14.3.06

Federalismo e Cultura (Golbery Lessa)


Análise do documento Carta Visões da Cultura (São Paulo, 9 de setembro de 2003), elaborado pelo movimento “Visões da Cultura: um diálogo da sociedade civil sobre Políticas Culturais para o Brasil”

por Golbery Lessa

Introdução

Após uma análise detida, percebemos que o documento em foco expressa a perspectiva atualmente hegemônica na sociedade civil brasileira no que se refere ao Estado e às políticas públicas, particularmente às políticas de cultura. Esta perspectiva, como qualquer outro ponto de vista, demonstra ser capaz de desvelar determinados aspectos do real e, por outro lado, fechar a possibilidade da percepção de outros aspectos igualmente importantes. A nossa análise terá alcançado o seu objetivo se conseguir um equilíbrio na apresentação dos pontos do texto que iluminam e dos pontos que encobrem o melhor caminho para a compreensão e a redefinição das políticas culturais contemporâneas. Por outro lado temos também a intenção de apresentar as linhas gerais de um caminho alternativo, caminho que por certo revelará também a sua particularidade, mas que diferentemente da perspectiva criticada, não esconderá o seu ângulo específico e procurará acercar-se do ângulo que mais abertura tenha para os interesses universais, que no caso são os interesses da nação brasileira e dos seus estratos sociais oprimidos do ponto de vista social e cultural.
No texto em análise há uma desconfiança no Estado e em seus agentes que são diretamente responsáveis pela formulação, avaliação e execução das políticas públicas: os burocratas e os políticos profissionais, principalmente aqueles que se encontram no nível federal; bem como fica clara uma crítica severa (mesmo que implícita) aos mecanismos da democracia representativa em contraste com a defesa aberta dos instrumentos próprios da democracia direta.

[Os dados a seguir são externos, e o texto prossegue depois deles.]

-- ==== Sys2Proof/Machine/Control.lean ====
section
/-! DEFINITION. Control flow, splits, control registers and the allocation (spec/04_group_instructions.md R73, R77-R82, R86): opcodes
0x94, 0x95, 0xA0-0xA8 and 0xF2. -/
namespace Sys2Proof.Machine
open Sys2Proof

/-! ### Branches (R77-R79) -/

/-- PC + 4 · sext(off14) (R31). -/
def State.target (s : State) (f : BitVec 14) : Dword := s.csp.pc + 4 * f.signExtend 64

/-- GBR. -/
def execGbr (f : BitVec 14) (s : State) : Out := .next (s.jump (s.target f))

/-- The condition of `gbc` (R33, R77). -/
def State.gbcTaken (s : State) (a : Reg) (c : Nat) : Bool :=
  match c with
  | 5 => decide (s.active ≠ 0)
  | 6 => decide (s.active = 0)
  | _ => test c (s.u a)

/-- GBC; field a is a register under cond3 1-4 only. -/
def execGbc (a : Reg) (c : BitVec 3) (f : BitVec 14) (s : State) : Out :=
  guarded s (s.groupRegs [] (if c.toNat < 5 then [a] else []))
    (s.jump (if s.gbcTaken a c.toNat then s.target f else s.csp.pc + 4))

/-- GCALL. -/
def execGcall (a : Reg) (f : BitVec 14) (s : State) : Out :=
  guarded s (s.groupRegs [a] []) ((s.put a ((s.csp.pc + 4).extractLsb' 0 32)).jump (s.target f))

/-- A jump to a register address, within the current 4 GiB (R78). -/
def State.jumpReg (s : State) (a : Reg) : Out :=
  match s.groupRegs [] [a] with
  | .error e => settle s (.error e)
  | .ok _ =>
    let x := s.u a
    let t : Dword := s.csp.pc.extractLsb' 32 32 ++ x
    if x.toNat % 4 ≠ 0 then settle s (.error (.trap (mkTrap fAlign 0 t.toNat s.leaderMask)))
    else .next (s.jump t)

/-- GRET. -/
def execGret (a : Reg) (s : State) : Out := s.jumpReg a
/-- GJR. -/
def execGjr (a : Reg) (s : State) : Out := s.jumpReg a

/-- R79: the split divides into the lanes `t`, at `target`, and the rest, at PC + 4. -/
def State.divide (s : State) (t : LaneMask) (target : Dword) : State :=
  let pc := s.csp.pc
  let q := s.curLaunch.quantum
  let rest := s.csp.members &&& ~~~ t
  let s := s.jump target
  let sp := s.csp
  let g := setRegionOf (s.cur.putSplit s.cs { sp with members := t }) s.cs q target
  let other := { sp with pc := pc + 4, members := rest, age := g.stamp }
  match freeIndex g.splits with
  | some i => s.putCur (setRegionOf (g.putSplit i other) i q (pc + 4))
  | none =>
    let r := if sp.sup then other else { other with region := pc + 4, snap := snapshotOf g other q }
    s.putCur { g with stack := { barrier := false, sp := r } :: g.stack }

/-- What `gbrd` tests of its register: as a group-form instruction for its leader (R271); with no active lane it reads none. -/
def State.branchRegs (s : State) (a : Reg) : Except Stop Unit := if s.active = 0 then s.groupRegs [a] [] else s.groupRegs [] [a]

/-- GBRD (R79). -/
def execGbrd (a : Reg) (c : BitVec 3) (f : BitVec 14) (s : State) : Out :=
  let t := maskOf ((lanesOf s.active).filter fun l => test c.toNat (s.x l a))
  guarded s (s.branchRegs a)
    (if t = 0 then s.advance
     else if s.csp.members &&& ~~~ t = 0 then s.jump (s.target f)
     else s.divide t (s.target f))

/-- R80: two splits of one mode merge; the lower index stays, with the `K_IX` of the part that held the lowest lane (R66). -/
def mergeSplits (g : Group) (i j : Nat) : Group :=
  let a := g.split i
  let b := g.split j
  let kix := if lowestLane a.members ≤ lowestLane b.members then a.kix else b.kix
  let low := min i j
  { g with splits := mapDel (mapPut g.splits low { g.split low with members := a.members ||| b.members, kix := kix }) (max i j) }

/-- GJOIN (R76, R80): the split waits, or under `.nw` goes on with whoever waits here. -/
def execGjoin (m : BitVec 3) (s : State) : Out :=
  let q := s.curLaunch.quantum
  let pc := s.csp.pc
  let s := s.advance
  let g := s.cur.putSplit s.cs { s.csp with pc := pc, st := .atJoin }
  let i := s.cs
  let partner := g.splits.find? fun e =>
    decide (e.1 ≠ i) && decide (e.2.st = .atJoin) && decide (e.2.pc = pc) && decide (e.2.sup = s.csp.sup)
  let (g, k) := match partner with
    | some (j, _) => (mergeSplits g i j, min i j)
    | none => (g, i)
  let g := if m = 1 then passOn g k q else g
  .next (s.putCur (testJoins (promote g q) q))

/-- GREGION (R81): the region entry is the word's own address. -/
def execGregion (s : State) : Out := .next s.openRegion.advance

/-- GEXIT (R82); in ordered mode it ends the group's quantum (R173). -/
def execGexit (s : State) : Out :=
  if s.exitBlocked s.csp.members then settle s (.error (.stall .retirement))
  else
    let s1 := s.advance
    let s2 := if s.curLaunch.q = 0 then s1 else s1.putCur { s1.cur with qended := true }
    .next (s2.exitLanes s.cg s.cs s.csp.members)

/-! ### Control registers (R39, R86) -/

/-- The control registers of 64 bits. -/
def wideReg (n : Nat) : Bool :=
  match n with
  | 0x020 | 0x022 | 0x024 | 0x042 | 0x043 => true
  | _ => false

/-- The control registers that only a supervisor writes. -/
def supReg (n : Nat) : Bool :=
  match n with
  | 0x020 | 0x030 | 0x031 | 0x032 | 0x033 | 0x3F0 => true
  | _ => false

/-- `K_IX` as the split sees it: the user value in the fault frame while in a handler (R270). -/
def State.kix (s : State) : Word :=
  match s.csp.sup, s.cur.frame with
  | true, some f => f.kix
  | _, _ => s.csp.kix

/-- The value of a control register (R39); a 32-bit one in the low word. -/
def State.ctrl (s : State) (n : Nat) : Dword :=
  let w := fun (x : Nat) => BitVec.ofNat 64 x
  let b := s.curBlock
  let l := s.curLaunch
  let c := s.context b.ctx
  match n with
  | 0x000 => w s.cur.gid
  | 0x001 => w b.bid
  | 0x002 => w (b.bid % l.gx)
  | 0x003 => w (b.bid / l.gx % l.gy)
  | 0x004 => w (b.bid / l.gx / l.gy)
  | 0x005 => w b.pid
  | 0x006 => w b.lid
  | 0x010 => w s.kix.toNat
  | 0x011 => w s.cur.kwto.toNat
  | 0x012 => w s.cur.khwin.toNat
  | 0x020 => s.fvecOf s.cg
  | 0x021 => w s.cur.fcode.toNat
  | 0x022 => s.cur.faddr
  | 0x023 => w s.cur.fmask.toNat
  | 0x024 => s.cur.fregion
  | 0x030 => w c.parkn.toNat
  | 0x031 => w c.parkt.toNat
  | 0x032 => w c.bcap.toNat
  | 0x033 => w c.drain.toNat
  | 0x040 => w (if l.q = 0 then 0 else l.quantum)
  | 0x041 => w l.q
  | 0x042 => s.cur.retired
  | 0x043 => w s.now
  | 0x3F0 => w s.dseed.toNat
  | 0x3F1 => w s.dready.toNat
  | _ => 0

/-- A control register takes a value; a number that R39 does not assign names none (log entry 65). -/
def State.setCtrl (s : State) (n : Nat) (v : Dword) : State :=
  let lo : Word := v.extractLsb' 0 32
  let ctx := s.curCtx
  let c := s.context ctx
  match n with
  | 0x010 =>
    match s.csp.sup, s.cur.frame with
    | true, some f => s.putCur { s.cur with frame := some { f with kix := lo } }
    | _, _ => s.putCsp { s.csp with kix := lo }
  | 0x011 => s.putCur { s.cur with kwto := lo }
  | 0x012 => s.putCur { s.cur with khwin := lo }
  | 0x020 =>
    if isControl s.curCore then s.putCore s.curCore { s.core s.curCore with fvec := v }
    else s.putContext ctx { c with fvec := v }
  | 0x030 => s.putContext ctx { c with parkn := lo }
  | 0x031 => s.putContext ctx { c with parkt := lo }
  | 0x032 => s.setBcap ctx lo
  | 0x033 => s.putContext ctx { c with drain := lo }
  | 0x3F0 => { s with dseed := lo }
  | _ => s

/-- GRDC. -/
def execGrdc (d : Reg) (i : BitVec 10) (s : State) : Out :=
  let v := s.ctrl i.toNat
  if wideReg i.toNat then
    guarded s (s.groupRegs [d, d + 1] []) ((s.put d (v.extractLsb' 0 32)).put (d + 1) (v.extractLsb' 32 32)).advance
  else groupOp s d [] (v.extractLsb' 0 32)

/-- GWRC. -/
def execGwrc (a : Reg) (i : BitVec 10) (s : State) : Out :=
  let n := i.toNat
  let v : Dword := if wideReg n then s.u (a + 1) ++ s.u a else (s.u a).setWidth 64
  guarded s (andThen (if supReg n then s.needPriv else .ok ()) (s.groupRegs [] (if wideReg n then [a, a + 1] else [a])))
    (s.advance.setCtrl n v)

/-! ### galloc (R73) -/

/-- ALLOC(g) becomes 2^k, and what a shrink drops reads as 0. -/
def Group.setAlloc (g : Group) (k : Nat) : Group :=
  { g with
    alloc := 2 ^ k
    regs := g.regs.filter fun e => decide (e.1 < 32 * 2 ^ k)
    rpoison := g.rpoison.filter fun e => decide (e.1 < 2 ^ k)
    written := g.written.filter fun n => decide (n < 2 ^ k)
    dirty := g.dirty.filter fun n => decide (n < 2 ^ k)
    cold := g.cold.filter fun n => decide (n < 2 ^ k)
    win := { g.win with log2 := min g.win.log2 k, lines := g.win.lines.filter fun e => decide (e.2 < 2 ^ k) } }

/-- A register that an allocation of 2^k leaves out is nowhere. -/
def RegLoc.cut (k : Nat) (loc : RegLoc) : RegLoc :=
  match loc with
  | .reg n => if n < 2 ^ k then loc else .off
  | _ => loc

/-- R73: what is on its way to a register that a shrink drops is not written there. -/
def Group.cutDests (g : Group) (k : Nat) : Group :=
  { g with
    ploads := g.ploads.map fun p => { p with locs := p.locs.map (RegLoc.cut k), writes := p.writes.map fun w => { w with loc := w.loc.cut k } }
    tokens := g.tokens.map fun t => { t with loc := t.loc.cut k }
    pends := g.pends.map fun p => { p with loc := p.loc.cut k }
    wait := g.wait.map fun r => { r with dl := r.dl.cut k, dh := r.dh.cut k }
    closing := g.closing.map fun c => { c with d := c.d.cut k, d2 := c.d2.cut k } }

/-- A command of this group. -/
def Cmd.cutDest (gk k : Nat) (c : Cmd) : Cmd := if c.g = gk then { c with tok := c.tok.map (RegLoc.cut k) } else c

/-- The bundle requests and commands of a group, wherever they are queued. -/
def State.cutDests (s : State) (gk k : Nat) : State :=
  let q := List.map (Cmd.cutDest gk k)
  { s with
    cores := s.cores.map fun (e : Nat × Core) =>
      (e.1, { e.2 with
        fills := e.2.fills.map fun f => if f.g = gk then { f with loc := f.loc.cut k } else f
        bqueue := e.2.bqueue.map fun r => if r.g = gk then { r with loc := r.loc.cut k } else r
        copyq := q e.2.copyq, rillq := q e.2.rillq, cascq := q e.2.cascq, matq := q e.2.matq })
    clusters := s.clusters.map fun (e : Nat × Cluster) => (e.1, { e.2 with sluice := q e.2.sluice }) }

/-- The allocation of the current group becomes 2^k. -/
def State.realloc (s : State) (k : Nat) : State :=
  let s1 := s.putCur (s.cur.setAlloc k)
  if 2 ^ k < s.cur.alloc then (s1.putCur (s1.cur.cutDests k)).cutDests s.cg k else s1

/-- GALLOC. -/
def execGalloc (d a : Reg) (i : BitVec 10) (s : State) : Out :=
  match s.groupRegs [] (if i = 0 then [a] else []) with
  | .error e => settle s.openRegion (.error e)
  | .ok _ =>
    let s := s.openRegion
    let k := if i = 0 then (s.u a).toNat else i.toNat
    if k < s.curBlock.regsLog2 ∨ 9 < k then settle s (.error (.trap (mkTrap fRegindex 0 k s.leaderMask)))
    else
      let old := s.cur.alloc
      let s1 := s.realloc k
      match s1.groupRegs [d] [] with
      | .error e => settle s (.error e)
      | .ok _ => .next (s1.put d (BitVec.ofNat 32 old)).advanceClose

end Sys2Proof.Machine
end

Na medida em que o diagnóstico implícito é o de que os problemas se originam na não participação da sociedade civil e na não percepção do mercado (moderado pelos cidadãos e pelo Estado) como meio essencial de regular o universo cultural, a sociedade civil e o mercado surgem como as principais soluções dos problemas existentes. Essas duas instituições são apresentadas então como os melhores agentes para o planejamento e a execução das políticas públicas de cultura; o Estado é visto como um problema e como um sócio menor que pode cumprir um certo papel se for devidamente submetido à hegemonia das duas outras instâncias; essas duas instâncias também são pensadas em uma hierarquia: o mercado somente funciona, apenas se torna um “mercado livre”, se subordinado à sociedade civil.
A sociedade civil é vista como a parte organizada e politicamente consciente da população, que se expressa geralmente nos movimentos sociais e nas ONG’s; o mercado é concebido de uma maneira pouco realista, como uma entidade social que pode ser “livre” e culturalmente positivo (um mercado de pequenos e médios produtores de cultura, um mercado sem monopólios) por meio da fiscalização dos cidadãos e da ação de grandes capitalistas, os quais são percebidos como aqueles que inconscientemente provocam o desenvolvimento cultural ao buscarem a defesa dos seus interessas mais egoístas (a valorização de suas empresas e de suas marcas).
É curioso percebermos como essas idéias, presentes no documento e na sociedade civil, são impulsionadas por um meio intelectual muito influenciado por duas tradições teoricamente opostas: a pensamento neoliberal e a perspectiva pós-moderna. Neoliberais e pós-modernos desconfiam do Estado e recorrem à sociedade civil para, no caso dos primeiros, barrar a presumida irracionalidade da burocracia, e, para os últimos, impedir as presumidas conseqüências perversas das metanarrativas produzidas por vários agentes e colocadas em prática principalmente pelo Estado. Naturalmente a sociedade civil que ambos reivindicam como solução não é percebida da mesma forma; os neoliberais chamam as grandes corporações para organizar a sociedade ao mesmo tempo em que fazem a apologia do livre mercado (que pressupõe a inexistência de monopólios), enquanto os pós-modernos defendem a miríade de novos movimentos sociais surgidos nas últimas três décadas e desconfiam de qualquer tentativa de unificação desses sujeitos políticos.
A clássica posição que defende um Estado democrático e republicano (que tem relação íntima com o liberalismo democrático, a social democracia e com o marxismo não stalinista) saiu muito fragilizada do confronto com as duas tradições assinaladas no parágrafo anterior, principalmente devido ao fim da União Soviética e à emergência de uma série de novos sujeitos sociais que não foram reconhecidos tempestivamente pelas organizações políticas existentes. Diante dessa trajetória e também do atual cansaço teórico e político com o neoliberalismo e com o pós-modernismo, a questão que se impõem, para aqueles que desejam avançar na percepção da contemporaneidade, é saber quais foram os benefícios e os limites que esse clima contrário ao Estado, mesmo ao Estado mais democrático e republicano, ajudou a estabelecer nos últimos vinte anos. A análise do texto em foco remete diretamente a essa questão e ele não pode ser, em nossa opinião, percebido em toda sua complexidade se não for colocado nesse quadro mais amplo de questões.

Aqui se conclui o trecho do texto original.